La mort d'El Hacen Diarra, survenue dans la nuit du 14 au 15 janvier au commissariat du 20e arrondissement de Paris, suscite une vive polémique. Le ministre de l'Intérieur, Laurent Nuñez, a récemment déclaré qu'il n'y avait « aucune raison de suspendre » les policiers impliqués dans cette affaire, affirmant sa confiance dans la justice pour établir les faits.
Une enquête judiciaire a été ouverte pour « violences volontaires par personne dépositaire de l’autorité publique » ayant entraîné la mort. Un fait troublant est survenu lors de son interpellation, filmée par des voisins qui ont assisté à des scènes d’une violence inquiétante. On y voit un policier porter des coups à Diarra, qui aurait notamment crié « Vous m’étranglez ! », selon les analyses sonores menées par la famille.
Nuñez a reconnu la réalité de ces coups portés sur Diarra, mais a également souligné que la cause de sa mort, survenue peu après son arrivée au commissariat, devait être clarifiée. « Il y a eu un contrôle relatif à une consommation de cannabis, suivi d'une altercation », a-t-il expliqué, tout en évoquant un incident au cours duquel un taser a été utilisé.
Cette tragédie a attiré l'attention sur les méthodes de la police française, notamment à travers un large débat public. Plusieurs experts en droit et des associations de défense des droits humains appellent à un examen minutieux des pratiques policières. Comme le souligne le rapport de l'Observatoire des Libertés publiques, « les violences policières doivent être traitées avec rigueur et transparence pour garantir la confiance du public envers les corps de sécurité ».

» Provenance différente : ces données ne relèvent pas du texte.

/-- A DRAM subchannel (R251 to R260). -/
structure Subch where
  /-- 7202: 0 absent, 1 training, 2 in service, 3 migrating, 4 retired. -/
  state : Nat
  /-- MiB fitted. -/
  mib : Nat
  readQ : List McEntry
  writeQ : List McEntry
  /-- Requests accepted so far. -/
  accepted : Nat
  draining : Bool
  owed : Nat
  hot : Bool
  /-- Open row and time of the last access by bank. -/
  banks : Map (Nat × Nat)
  /-- R258: bytes by address; an unlisted byte reads 0 (assumption log 11). -/
  cells : List Host.Cell
  corrTimes : List Nat
  retraining : Bool
  /-- Address that the patrol scrub reads next. -/
  scrub : Nat
  /-- R251: a drift correction waits for the next refresh window. -/
  drift : Bool
  /-- R360: it is being trained to return from retirement. -/
  returning : Bool
  /-- R7: requests that found their queue full, held until entries free, oldest first. -/
  held : List McReq
  /-- R251: when DQS drift was last tracked. -/
  trackAt : Nat
  /-- R256: when a refresh interval last came due. -/
  refreshAt : Nat
  /-- R260: addresses and lengths written here while another subchannel's stripes were being copied. -/
  wrote : List (Nat × Nat)
  deriving DecidableEq, Repr

/-- SRAM rows (R264). -/
structure SramRow where
  corr : List Nat
  remapped : Bool
  deriving DecidableEq, Repr

/-- The pair and the reins (11_pair_redundancy.md). -/
structure Pair where
  /-- 8001; reset SINGLE. -/
  state : PairState
  holder : Bool
  reinsOut : Bool
  peer : Bool
  peerSince : Nat
  /-- R270: the last renewal this unit sent. -/
  renewedAt : Nat
  /-- R270: end of the partner's lease as counted here. -/
  partnerLease : Option Nat
  seenLease : Bool
  /-- R271: the cause of this unit's own release, until it has received a lease of the new holder. -/
  released : Option Nat
  /-- R273: the partner's lease ended by RELEASE. -/
  byRelease : Bool
  linkUp : Bool
  recordAt : Nat
  helloAt : Option Nat
  /-- 8004: lane states. -/
  lanes : Map Nat
  aligned : Bool
  strikesStopped : Bool
  resyncOnly : Bool
  /-- R276: a unit that released the reins takes K afresh at the next XCHK. -/
  needK : Bool
  mismatches : List Nat
  /-- R278, as last judged. -/
  partnerSeen : Bool
  bootAt : Nat
  recheckAt : Option Nat
  bothSince : Option Nat
  digestBad : Bool
  fwBad : Bool
  joinStep : Nat
  /-- Reprint checks the active passed, by bar * 2^32 + page. -/
  reprints : Map Bool
  /-- R26: the unit has entered DIVERGED and has not matched in CONFIG since: it sends nothing; reset false. -/
  barred : Bool
  deriving DecidableEq, Repr

/-- A learned address (R283). -/
structure MacEntry where
  port : Nat
  at_ : Nat
  deriving DecidableEq, Repr

/-- A master that an external port hears: its last Announce (R288). -/
structure Foreign where
  dataset : Announce
  /-- When its Announce messages came, newest first; those of the last four announce intervals. -/
  times : List Nat
  deriving DecidableEq, Repr

/-- A frame waiting at an egress queue (R284, R287). -/
structure EthQueued where
  f : EthFrame
  /-- Ingress port and timestamp. -/
  inPort : Nat
  inAt : Int
  deriving DecidableEq, Repr

/-- Switch and clock servo (12_network_time.md). -/
structure Net where
  /-- By address, at most 1,024. -/
  macs : Map MacEntry
  /-- By port * 2 + priority (1 high). -/
  queues : Map (List EthQueued)
  /-- R288: the masters heard, by announceKey: receiving port, clock identity and port number of the sender. -/
  announces : Map Foreign
  master : Option (Nat × Nat)
  inRow : Nat
  outRow : Nat
  locked : Bool
  holdover : Bool
  arb : Bool
  /-- Pending Delay_Req: its send time, and the last Sync: (master send, local receive). -/
  reqAt : Option Nat
  sync : Option (Int × Int)
  reqInterval : Int
  reqSentAt : Option Nat
  deriving DecidableEq, Repr

/-- TIME (R289). -/
structure Clock where
  /-- 8101.00 OFFSET_NS; reset 0. -/
  offset : Nat
  /-- 8101.01 BASE_COUNT; reset 0. -/
  base : Nat
  /-- 8101.04 RATE_ADJ; reset 0. -/
  rate : Int
  /-- R290: earlier clocks, newest first, each with the instant at which it ended: OFFSET_NS, BASE_COUNT, RATE_ADJ; those of the
  last 1.1 ms. -/
  past : List (Nat × Nat × Nat × Int)
  deriving DecidableEq, Repr

/-- A thread (Table 13-3, R298 to R304). -/
structure Thread where
  st : ThreadState
  group : Nat
  /-- 0 cluster 0, 1 cluster 1, 2 either. -/
  cluster : Nat
  noPreempt : Bool
  wake : Nat
  flags : Nat
  mask : Nat
  andMode : Bool
  woke : Nat
  flow : Nat
  /-- Flows held, in order of entry. -/
  held : List Nat
  timer : Option Nat
  entry : Nat
  /-- Position in the ready order. -/
  ready : Nat
  /-- SCH_STATUS of its last CSR write. -/
  status : Nat
  lastRun : Nat
  /-- Core whose window holds it, or none when in its save area. -/
  window : Option Nat
  /-- R296: where the device has placed the data region of an extension. -/
  data : Nat
  deriving DecidableEq, Repr

/-- A flow (R303). -/
structure Flow where
  holder : Option Nat
  queue : List Nat
  abandoned : Bool
  deriving DecidableEq, Repr

/-- A control core (R301, R305, R306). -/
structure CoreSt where
  thread : Option Nat
  /-- LOCAL_COUNT up to which its core time has been charged. -/
  since : Nat
  /-- LOCAL_COUNT at which its thread was dispatched. -/
  runAt : Nat
  reserved : Option Nat
  deferred : Bool
  irq : Nat
  retired : Bool
  /-- Machine external interrupts enabled (R302); reset true. -/
  irqOn : Bool
  deriving DecidableEq, Repr

/-- The thread scheduler (13_control_cores.md). -/
structure Sched where
  threads : Map Thread
  flows : Map Flow
  cores : Map CoreSt
  /-- Deficit by cluster * 8 + group (R301). -/
  deficit : Map Int
  readySeq : Nat
  allWaitAt : Option Nat
  deadlockDone : Bool
  deriving DecidableEq, Repr

/-- Boot (R308 to R310, R373). -/
structure Boot where
  /-- DL_STATUS phase. -/
  phase : Nat
  /-- Codes of the download, slot A and slot B; reset 0xFF, not tried. -/
  dlCode : Nat
  slotA : Nat
  slotB : Nat
  /-- Sources still to try: 0 slot A, 1 slot B, 2 download. -/
  sources : List Nat
  dlLength : Nat
  dlImage : List Byte
  /-- The resident image, header first; empty before one has passed. -/
  image : List Byte
  /-- R309: the fused counter raised by ADVANCE. -/
  rollback : Option Nat
  deriving DecidableEq, Repr

/-- A fumarole (R346). -/
structure Fum where
  /-- Last plausible reading in 1/16 °C; none before the first. -/
  last : Option Int
  /-- The previous sample, plausible or not. -/
  prev : Option Int
  volt : Nat
  retired : Bool
  voltRetired : Bool
  faultAt : Option Nat
  hotRuns : Nat
  deriving DecidableEq, Repr

/-- Rails, AVS, heat (15_power_thermal_trim.md). -/
structure Power where
  /-- Rail sequencing: 0 idle, 1 group rising, 2 delay after a group, 3 complete, 4 failed. -/
  railPhase : Nat
  railOrder : Nat
  railSince : Nat
  /-- When OPERATION on was last sent, by entry. -/
  railAt : Map Nat
  /-- Tries and bad reads by entry. -/
  railTries : Map Nat
  railBad : Map Nat
  raised : List Nat
  /-- The rail table in force since power-up. -/
  table : List Byte
  railFail : Bool
  railFaultAt : Option Nat
  /-- R342: the entries of the rail table that could not be read last. -/
  unread : List Nat
  vcore : Nat
  caps : Map Nat
  raisedAt : Nat
  loweredAt : Nat
  aboveSince : Option Nat
  /-- 4003.04 while a raise waits (R344). -/
  enforced : Option Nat
  /-- The condition of R345 held at the last evaluation. -/
  avsLimit : Bool
  fums : Map Fum
  /-- Start of an excess difference by pair: voltage * 256 + a * 16 + b. -/
  skewSince : Map Nat
  /-- POWER_STATUS.SKEW: an excess difference that was reported lasts (R347). -/
  skew : Bool
  shutdown : Bool
  /-- R350: after a shutdown BOOT waits until every sensor in service reads below 95 °C. -/
  cooling : Bool
  /-- Domain states by Table 15-1 sub: 0 OFF, 1 IDLE, 2 RUN. -/
  domains : Map Nat
  idleSince : Map Nat
  /-- R339: LOCAL_COUNT at which the exit from DOZE began. -/
  dozeExitAt : Option Nat
  throttleAt : Nat
  /-- R351: diode items that wait for a neighbour's run; a run of all items in progress, and a failure in it. -/
  trimWait : List Nat
  trimAll : Bool
  trimAllFail : Bool
  /-- When the last periodic run began. -/
  trimAt : Nat
  deriving DecidableEq, Repr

Dans ce contexte tendu, Me Yassine Bouzrou, l'avocat de la famille Diarra, a réclamé le placement en garde à vue des policiers concernés, arguant que les résultats d'autopsie étaient « caractéristiques » d'un étranglement. Cette affaire soulève de nombreuses questions sur l'usage de la force par les forces de l'ordre, et plusieurs manifestations ont déjà été annoncées pour réclamer justice et transparence.